Tiled
[taɪl]
Definition
(adj.) covered or furnished with tiles; 'baths with tiled walls'; 'a tiled kitchen' .
Checker: Wilmer--From WordNet
Definition
(imp. & p. p.) of Tile
Checked by Clive
Examples
- Some distance off, across a paddock, lay a long gray-tiled out-building. Arthur Conan Doyle. The Memoirs of Sherlock Holmes.
- Even then, I would have avoided the room where they all were, but for its being the neat-tiled kitchen I have mentioned more than once. Charles Dickens. David Copperfield.
- The Chinese ages ago heated their hollow tiled floors by underground furnace fires. William Henry Doolittle. Inventions in the Century.
- The kitchen did look more substantial, because of the red-tiled floor and the stove, but it was cold and horrid. D. H. Lawrence. Women in Love .
- Here she was, in the tiled kitchen, cooking dinner! Charles Dickens. David Copperfield.
- There was a low plastered ceiling to a part of it; the rest was open, to the ridge of the tiled roof, and there were beams across. Charles Dickens. A Tale of Two Cities.
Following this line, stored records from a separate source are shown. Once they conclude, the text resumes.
/-! ### Fields of a brick under `setCtx` -/

@[simp] theorem State.setCtx_brick_inService (s : State) (b : Fin 8) (q : Fin 4) (c : Context) (b' : Fin 8) :
    ((s.setCtx b q c).brick b').inService = (s.brick b').inService :=
  State.setSeat_brick_inService ..
@[simp] theorem State.setCtx_brick_gbc (s : State) (b : Fin 8) (q : Fin 4) (c : Context) (b' : Fin 8) :
    ((s.setCtx b q c).brick b').gbc = (s.brick b').gbc :=
  State.setSeat_brick_gbc ..
@[simp] theorem State.setCtx_brick_bcyc (s : State) (b : Fin 8) (q : Fin 4) (c : Context) (b' : Fin 8) :
    ((s.setCtx b q c).brick b').bcyc = (s.brick b').bcyc :=
  State.setSeat_brick_bcyc ..
@[simp] theorem State.setCtx_brick_clock (s : State) (b : Fin 8) (q : Fin 4) (c : Context) (b' : Fin 8) :
    ((s.setCtx b q c).brick b').clock = (s.brick b').clock :=
  State.setSeat_brick_clock ..
@[simp] theorem State.setCtx_brick_clockAcc (s : State) (b : Fin 8) (q : Fin 4) (c : Context) (b' : Fin 8) :
    ((s.setCtx b q c).brick b').clockAcc = (s.brick b').clockAcc :=
  State.setSeat_brick_clockAcc ..
@[simp] theorem State.setCtx_brick_throttle (s : State) (b : Fin 8) (q : Fin 4) (c : Context) (b' : Fin 8) :
    ((s.setCtx b q c).brick b').throttle = (s.brick b').throttle :=
  State.setSeat_brick_throttle ..
@[simp] theorem State.setCtx_brick_throttled (s : State) (b : Fin 8) (q : Fin 4) (c : Context) (b' : Fin 8) :
    ((s.setCtx b q c).brick b').throttled = (s.brick b').throttled :=
  State.setSeat_brick_throttled ..
@[simp] theorem State.setCtx_brick_cycleNow (s : State) (b : Fin 8) (q : Fin 4) (c : Context) (b' : Fin 8) :
    ((s.setCtx b q c).brick b').cycleNow = (s.brick b').cycleNow :=
  State.setSeat_brick_cycleNow ..
@[simp] theorem State.setCtx_brick_slew (s : State) (b : Fin 8) (q : Fin 4) (c : Context) (b' : Fin 8) :
    ((s.setCtx b q c).brick b').slew = (s.brick b').slew :=
  State.setSeat_brick_slew ..
@[simp] theorem State.setCtx_brick_seattab (s : State) (b : Fin 8) (q : Fin 4) (c : Context) (b' : Fin 8) :
    ((s.setCtx b q c).brick b').seattab = (s.brick b').seattab :=
  State.setSeat_brick_seattab ..
@[simp] theorem State.setCtx_brick_staged (s : State) (b : Fin 8) (q : Fin 4) (c : Context) (b' : Fin 8) :
    ((s.setCtx b q c).brick b').staged = (s.brick b').staged :=
  State.setSeat_brick_staged ..
@[simp] theorem State.setCtx_brick_seatBad (s : State) (b : Fin 8) (q : Fin 4) (c : Context) (b' : Fin 8) :
    ((s.setCtx b q c).brick b').seatBad = (s.brick b').seatBad :=
  State.setSeat_brick_seatBad ..
@[simp] theorem State.setCtx_brick_seatWhy (s : State) (b : Fin 8) (q : Fin 4) (c : Context) (b' : Fin 8) :
    ((s.setCtx b q c).brick b').seatWhy = (s.brick b').seatWhy :=
  State.setSeat_brick_seatWhy ..
@[simp] theorem State.setCtx_brick_quarters (s : State) (b : Fin 8) (q : Fin 4) (c : Context) (b' : Fin 8) :
    ((s.setCtx b q c).brick b').quarters = (s.brick b').quarters :=
  State.setSeat_brick_quarters ..
@[simp] theorem State.setCtx_brick_tlb (s : State) (b : Fin 8) (q : Fin 4) (c : Context) (b' : Fin 8) :
    ((s.setCtx b q c).brick b').tlb = (s.brick b').tlb :=
  State.setSeat_brick_tlb ..
@[simp] theorem State.setCtx_brick_tlbinv (s : State) (b : Fin 8) (q : Fin 4) (c : Context) (b' : Fin 8) :
    ((s.setCtx b q c).brick b').tlbinv = (s.brick b').tlbinv :=
  State.setSeat_brick_tlbinv ..
@[simp] theorem State.setCtx_brick_tlbcnt (s : State) (b : Fin 8) (q : Fin 4) (c : Context) (b' : Fin 8) :
    ((s.setCtx b q c).brick b').tlbcnt = (s.brick b').tlbcnt :=
  State.setSeat_brick_tlbcnt ..
@[simp] theorem State.setCtx_brick_tlbPending (s : State) (b : Fin 8) (q : Fin 4) (c : Context) (b' : Fin 8) :
    ((s.setCtx b q c).brick b').tlbPending = (s.brick b').tlbPending :=
  State.setSeat_brick_tlbPending ..
@[simp] theorem State.setCtx_brick_tlbDone (s : State) (b : Fin 8) (q : Fin 4) (c : Context) (b' : Fin 8) :
    ((s.setCtx b q c).brick b').tlbDone = (s.brick b').tlbDone :=
  State.setSeat_brick_tlbDone ..
@[simp] theorem State.setCtx_brick_genadvAsid (s : State) (b : Fin 8) (q : Fin 4) (c : Context) (b' : Fin 8) :
    ((s.setCtx b q c).brick b').genadvAsid = (s.brick b').genadvAsid :=
  State.setSeat_brick_genadvAsid ..
@[simp] theorem State.setCtx_brick_genBusy (s : State) (b : Fin 8) (q : Fin 4) (c : Context) (b' : Fin 8) :
    ((s.setCtx b q c).brick b').genBusy = (s.brick b').genBusy :=
  State.setSeat_brick_genBusy ..
@[simp] theorem State.setCtx_brick_genNext (s : State) (b : Fin 8) (q : Fin 4) (c : Context) (b' : Fin 8) :
    ((s.setCtx b q c).brick b').genNext = (s.brick b').genNext :=
  State.setSeat_brick_genNext ..
@[simp] theorem State.setCtx_brick_genDone (s : State) (b : Fin 8) (q : Fin 4) (c : Context) (b' : Fin 8) :
    ((s.setCtx b q c).brick b').genDone = (s.brick b').genDone :=
  State.setSeat_brick_genDone ..
@[simp] theorem State.setCtx_brick_genOut (s : State) (b : Fin 8) (q : Fin 4) (c : Context) (b' : Fin 8) :
    ((s.setCtx b q c).brick b').genOut = (s.brick b').genOut :=
  State.setSeat_brick_genOut ..
@[simp] theorem State.setCtx_brick_gens (s : State) (b : Fin 8) (q : Fin 4) (c : Context) (b' : Fin 8) :
    ((s.setCtx b q c).brick b').gens = (s.brick b').gens :=
  State.setSeat_brick_gens ..
@[simp] theorem State.setCtx_brick_steward (s : State) (b : Fin 8) (q : Fin 4) (c : Context) (b' : Fin 8) :
    ((s.setCtx b q c).brick b').steward = (s.brick b').steward :=
  State.setSeat_brick_steward ..
@[simp] theorem State.setCtx_brick_tableBad (s : State) (b : Fin 8) (q : Fin 4) (c : Context) (b' : Fin 8) :
    ((s.setCtx b q c).brick b').tableBad = (s.brick b').tableBad :=
  State.setSeat_brick_tableBad ..
@[simp] theorem State.setCtx_brick_syncOwed (s : State) (b : Fin 8) (q : Fin 4) (c : Context) (b' : Fin 8) :
    ((s.setCtx b q c).brick b').syncOwed = (s.brick b').syncOwed :=
  State.setSeat_brick_syncOwed ..
@[simp] theorem State.setCtx_brick_mrext (s : State) (b : Fin 8) (q : Fin 4) (c : Context) (b' : Fin 8) :
    ((s.setCtx b q c).brick b').mrext = (s.brick b').mrext :=
  State.setSeat_brick_mrext ..
@[simp] theorem State.setCtx_brick_logtype (s : State) (b : Fin 8) (q : Fin 4) (c : Context) (b' : Fin 8) :
    ((s.setCtx b q c).brick b').logtype = (s.brick b').logtype :=
  State.setSeat_brick_logtype ..
@[simp] theorem State.setCtx_brick_logpay (s : State) (b : Fin 8) (q : Fin 4) (c : Context) (b' : Fin 8) :
    ((s.setCtx b q c).brick b').logpay = (s.brick b').logpay :=
  State.setSeat_brick_logpay ..
@[simp] theorem State.setCtx_brick_logDone (s : State) (b : Fin 8) (q : Fin 4) (c : Context) (b' : Fin 8) :
    ((s.setCtx b q c).brick b').logDone = (s.brick b').logDone :=
  State.setSeat_brick_logDone ..
@[simp] theorem State.setCtx_brick_logRefused (s : State) (b : Fin 8) (q : Fin 4) (c : Context) (b' : Fin 8) :
    ((s.setCtx b q c).brick b').logRefused = (s.brick b').logRefused :=
  State.setSeat_brick_logRefused ..
@[simp] theorem State.setCtx_brick_lock (s : State) (b : Fin 8) (q : Fin 4) (c : Context) (b' : Fin 8) :
    ((s.setCtx b q c).brick b').lock = (s.brick b').lock :=
  State.setSeat_brick_lock ..
@[simp] theorem State.setCtx_brick_lost (s : State) (b : Fin 8) (q : Fin 4) (c : Context) (b' : Fin 8) :
    ((s.setCtx b q c).brick b').lost = (s.brick b').lost :=
  State.setSeat_brick_lost ..
@[simp] theorem State.setCtx_brick_offset (s : State) (b : Fin 8) (q : Fin 4) (c : Context) (b' : Fin 8) :
    ((s.setCtx b q c).brick b').offset = (s.brick b').offset :=
  State.setSeat_brick_offset ..
@[simp] theorem State.setCtx_brick_lastSync (s : State) (b : Fin 8) (q : Fin 4) (c : Context) (b' : Fin 8) :
    ((s.setCtx b q c).brick b').lastSync = (s.brick b').lastSync :=
  State.setSeat_brick_lastSync ..
@[simp] theorem State.setCtx_brick_rly (s : State) (b : Fin 8) (q : Fin 4) (c : Context) (b' : Fin 8) :
    ((s.setCtx b q c).brick b').rly = (s.brick b').rly :=
  State.setSeat_brick_rly ..
@[simp] theorem State.setCtx_brick_telDelta (s : State) (b : Fin 8) (q : Fin 4) (c : Context) (b' : Fin 8) :
    ((s.setCtx b q c).brick b').telDelta = (s.brick b').telDelta :=
  State.setSeat_brick_telDelta ..
@[simp] theorem State.setCtx_brick_lastDelta (s : State) (b : Fin 8) (q : Fin 4) (c : Context) (b' : Fin 8) :
    ((s.setCtx b q c).brick b').lastDelta = (s.brick b').lastDelta :=
  State.setSeat_brick_lastDelta ..
@[simp] theorem State.setCtx_brick_temperature (s : State) (b : Fin 8) (q : Fin 4) (c : Context) (b' : Fin 8) :
    ((s.setCtx b q c).brick b').temperature = (s.brick b').temperature :=
  State.setSeat_brick_temperature ..
@[simp] theorem State.setCtx_brick_linkIrq (s : State) (b : Fin 8) (q : Fin 4) (c : Context) (b' : Fin 8) :
    ((s.setCtx b q c).brick b').linkIrq = (s.brick b').linkIrq :=
  State.setSeat_brick_linkIrq ..
@[simp] theorem State.setCtx_brick_links (s : State) (b : Fin 8) (q : Fin 4) (c : Context) (b' : Fin 8) :
    ((s.setCtx b q c).brick b').links = (s.brick b').links :=
  State.setSeat_brick_links ..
- A sort of tiled veranda extended along one side of it, lined by several windows and two doors. Arthur Conan Doyle. The Return of Sherlock Holmes.
- Rush-bottomed arm-chairs faced each other across the tiled hearth, and rows of Delft plates stood on shelves against the walls. Edith Wharton. The Age of Innocence.
- Unfortunately, the path was tiled at that point. Arthur Conan Doyle. The Return of Sherlock Holmes.
- I looked out over the tiled roofs and saw white clouds and the sky very blue. Ernest Hemingway. A Farewell To Arms.